- Assigned task
Below are the records. Count the lines containing the string "canFetch", and reply with the number alone.

(Stored data entries)
-- ==== Sys2Proof/Laws/Ops.lean ====
section
/-! SUPPORT. For each shared operation, once, everything it can do. -/

namespace Sys2Proof.Machine

/-! ## Operands -/

theorem toNat_extendNnn (nnn : Addr12) : (extendNnn nnn).toNat = nnn.toNat := by
  simp only [extendNnn, BitVec.toNat_setWidth]
  omega

theorem rangeFits_iff (a k : Nat) : rangeFits a k = true ↔ k = 0 ∨ a + k ≤ memSize := by
  simp [rangeFits]

@[simp] theorem State.effectiveAddr_zero (s : State) : s.effectiveAddr 0 = s.index.toNat := rfl

theorem State.effectiveAddr_add (s : State) (j : Nat) : s.effectiveAddr j = s.effectiveAddr 0 + j := rfl

@[simp] theorem State.length_regsUpTo (s : State) (x : Reg) : (s.regsUpTo x).length = x.val + 1 := by
  simp [State.regsUpTo]

theorem State.getD_regsUpTo (s : State) (x z : Reg) (h : z ≤ x) (d : Byte) :
    (s.regsUpTo x).getD z.val d = s.reg z := by
  have hz : z.val < x.val + 1 := Nat.lt_succ_of_le h
  simp only [State.regsUpTo, List.getD_eq_getElem?_getD, List.getElem?_map, List.getElem?_range hz,
    Option.map_some, Option.getD_some]
  congr 1
  exact Fin.ext (Nat.mod_eq_of_lt z.isLt)

@[simp] theorem length_bcdDigits (b : Byte) : (bcdDigits b).length = 3 := rfl

/-! ## Flags -/

theorem toNat_flagByte (f : Bool) : (flagByte f).toNat = if f then 1 else 0 := by
  cases f <;> rfl

/-! ## The keypad -/

theorem mem_pressedKeys (keys : Keypad) (k : Key) : k ∈ pressedKeys keys ↔ keys.get k = true := by
  simp [pressedKeys]

/-- KEY_PICK answers nothing exactly when no key is down. -/
theorem keyPick_eq_none (keys : Keypad) : keyPick keys = none ↔ ∀ k, keys.get k = false := by
  have hm := mem_pressedKeys keys
  unfold keyPick
  split
  · rename_i h
    simp only [h, List.not_mem_nil, false_iff, Bool.not_eq_true] at hm
    simp [hm]
  · rename_i k h
    have := (hm k).1 (by simp [h])
    simp only [reduceCtorEq, false_iff]
    intro hk
    simp [hk] at this
  · rename_i k k' rest h
    have := (hm k).1 (by simp [h])
    simp only [reduceCtorEq, false_iff]
    intro hk
    simp [hk] at this

/-- The key KEY_PICK answers is down. -/
theorem keyPick_pressed {keys : Keypad} {k : Key} (h : keyPick keys = some k) : keys.get k = true := by
  rw [← mem_pressedKeys]
  unfold keyPick at h
  split at h
  · cases h
  · rename_i h'
    cases h
    simp [h']
  · rename_i j j' rest h'
    rw [h']
    cases h
    rw [List.getD_eq_getElem (hn := by
      have := Nat.mod_lt (Config.keyChoice keys) (show 0 < rest.length + 2 by omega)
      simp only [List.length_cons]
      omega)]
    exact List.getElem_mem _

/-! ## Fatal conditions and the range check -/

/-- A raised condition is a next state: the one that differs in the halt state alone. -/
theorem State.raise_eq (s : State) (kind : FatalKind) (addr : Option Nat) :
    s.raise kind addr = .next { s with halt := .halted ⟨kind, some s.cur, s.pc - 2#16, addr⟩ } := rfl

theorem State.checkRange_fits {s : State} {k : Nat} {act : State → State}
    (h : rangeFits s.index.toNat k = true) : s.checkRange k act = .next (act s) := by
  simp [State.checkRange, h]

theorem State.checkRange_outside {s : State} {k : Nat} {act : State → State}
    (h : rangeFits s.index.toNat k = false) :
    s.checkRange k act = s.raise .addressOutOfRange (some (firstOutside s.index.toNat)) := by
  simp [State.checkRange, h]

/-- What a range-checked access can do: the access, or AddressOutOfRange. -/
theorem State.checkRange_cases {s t : State} {k : Nat} {act : State → State} (h : s.checkRange k act = .next t) :
    (rangeFits s.index.toNat k = true ∧ t = act s) ∨
    (rangeFits s.index.toNat k = false ∧
      t = s.takeFatal .addressOutOfRange (some (firstOutside s.index.toNat))) := by
  cases hf : rangeFits s.index.toNat k with
  | true =>
    rw [State.checkRange_fits hf] at h
    cases h
    exact .inl ⟨rfl, rfl⟩
  | false =>
    rw [State.checkRange_outside hf] at h
    cases h
    exact .inr ⟨rfl, rfl⟩

/-! ## Skips -/

theorem State.skipIf_eq (s : State) (c : Bool) : s.skipIf c = s.setPc (if c then s.pc + 2#16 else s.pc) := by
  cases c <;> rfl

/-- A skip on a key that V[x] names. -/
theorem State.skipOnKey_key {s : State} {x : Reg} {wanted : Bool} (h : (s.reg x).toNat < 16) :
    s.skipOnKey x wanted = .next (s.skipIf (s.keyDown ⟨(s.reg x).toNat, h⟩ == wanted)) := by
  simp [State.skipOnKey, h]

theorem State.skipOnKey_noKey {s : State} {x : Reg} {wanted : Bool} (h : ¬ (s.reg x).toNat < 16) :
    s.skipOnKey x wanted = s.raise .addressOutOfRange (some (s.reg x).toNat) := by
  simp [State.skipOnKey, h]

/-- What a key skip can do: a skip decided by the slot, or AddressOutOfRange. -/
theorem State.skipOnKey_cases {s t : State} {x : Reg} {wanted : Bool} (h : s.skipOnKey x wanted = .next t) :
    (∃ c, t = s.skipIf c) ∨
    (¬ (s.reg x).toNat < 16 ∧ t = s.takeFatal .addressOutOfRange (some (s.reg x).toNat)) := by
  by_cases hk : (s.reg x).toNat < 16
  · rw [State.skipOnKey_key hk] at h
    cases h
    exact .inl ⟨_, rfl⟩
  · rw [State.skipOnKey_noKey hk] at h
    cases h
    exact .inr ⟨hk, rfl⟩

/-! ## The result and the flag -/

theorem State.reg_setResultThenFlag (s : State) (x z : Reg) (result flag : Byte) :
    (s.setResultThenFlag x result flag).reg z = if z = vf then flag else if z = x then result else s.reg z := by
  simp [State.setResultThenFlag]

/-! ## The register load -/

theorem get_loadRegs (v : Vector Byte 16) (j : Nat) (bs : List Byte) (h : j + bs.length ≤ 16) (z : Reg) :
    (loadRegs v j bs).get z =
      if j ≤ z.val ∧ z.val < j + bs.length then bs.getD (z.val - j) 0#8 else v.get z := by
  induction bs generalizing v j with
  | nil =>
    simp only [loadRegs, List.length_nil]
    rw [if_neg (by omega)]
  | cons b bs ih =>
    rw [List.length_cons] at h
    have hj : (Fin.ofNat 16 j).val = j := Nat.mod_eq_of_lt (by omega)
    rw [loadRegs, ih _ _ (by omega), List.length_cons]
    by_cases h1 : z.val = j
    · rw [if_neg (by omega), if_pos (by omega)]
      simp only [Vector.get_eq_getElem, Vector.getElem_set]
      rw [if_pos (by omega)]
      simp [h1]
    · have hget : (v.set (Fin.ofNat 16 j) b).get z = v.get z := by
        simp only [Vector.get_eq_getElem, Vector.getElem_set]
        rw [if_neg (by omega)]
      rw [hget]
      by_cases h2 : j + 1 ≤ z.val ∧ z.val < j + 1 + bs.length
      · rw [if_pos h2, if_pos (by omega), show z.val - j = (z.val - (j + 1)) + 1 by omega,
          List.getD_cons_succ]
      · rw [if_neg h2, if_neg (by omega)]

/-! ## Fetch -/

theorem State.canFetch_iff (s : State) : s.canFetch = true ↔ s.pc.toNat ≤ 0xFFE := by
  simp only [State.canFetch, memSize, decide_eq_true_eq]
  omega

theorem State.isRunning_iff (s : State) : s.isRunning = true ↔ s.halt = .running := by
  simp [State.isRunning]

@[simp] theorem State.fetched_pc (s : State) : s.fetched.pc = s.pc + 2#16 := rfl
@[simp] theorem State.fetched_cur (s : State) : s.fetched.cur = s.fetchWord := rfl
@[simp] theorem State.fetched_v (s : State) : s.fetched.v = s.v := rfl
@[simp] theorem State.fetched_index (s : State) : s.fetched.index = s.index := rfl
@[simp] theorem State.fetched_stack (s : State) : s.fetched.stack = s.stack := rfl
@[simp] theorem State.fetched_fb (s : State) : s.fetched.fb = s.fb := rfl
@[simp] theorem State.fetched_dt (s : State) : s.fetched.dt = s.dt := rfl
@[simp] theorem State.fetched_st (s : State) : s.fetched.st = s.st := rfl
@[simp] theorem State.fetched_keys (s : State) : s.fetched.keys = s.keys := rfl
@[simp] theorem State.fetched_halt (s : State) : s.fetched.halt = s.halt := rfl
@[simp] theorem State.fetched_mem (s : State) : s.fetched.mem = s.mem := rfl
@[simp] theorem State.fetched_draws (s : State) : s.fetched.draws = s.draws := rfl

end Sys2Proof.Machine
end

- Exercise solution
2